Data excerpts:
● ● ●

-- ==== Sys2Proof/Word.lean ====
section
/-! DEFINITION. The word types of the register bus, the memories and the links, and nothing else. -/

namespace Sys2Proof

/-- A 32-bit register or data word (R74). -/
abbrev Word := BitVec 32

/-- One byte. -/
abbrev Byte := BitVec 8

/-- A host or local address. -/
abbrev Addr := BitVec 64

end Sys2Proof
end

● ● ●

Work required - Where a line above holds the string "BitVec", show that line.

Completed task -
abbrev Word := BitVec 32
abbrev Byte := BitVec 8
abbrev Addr := BitVec 64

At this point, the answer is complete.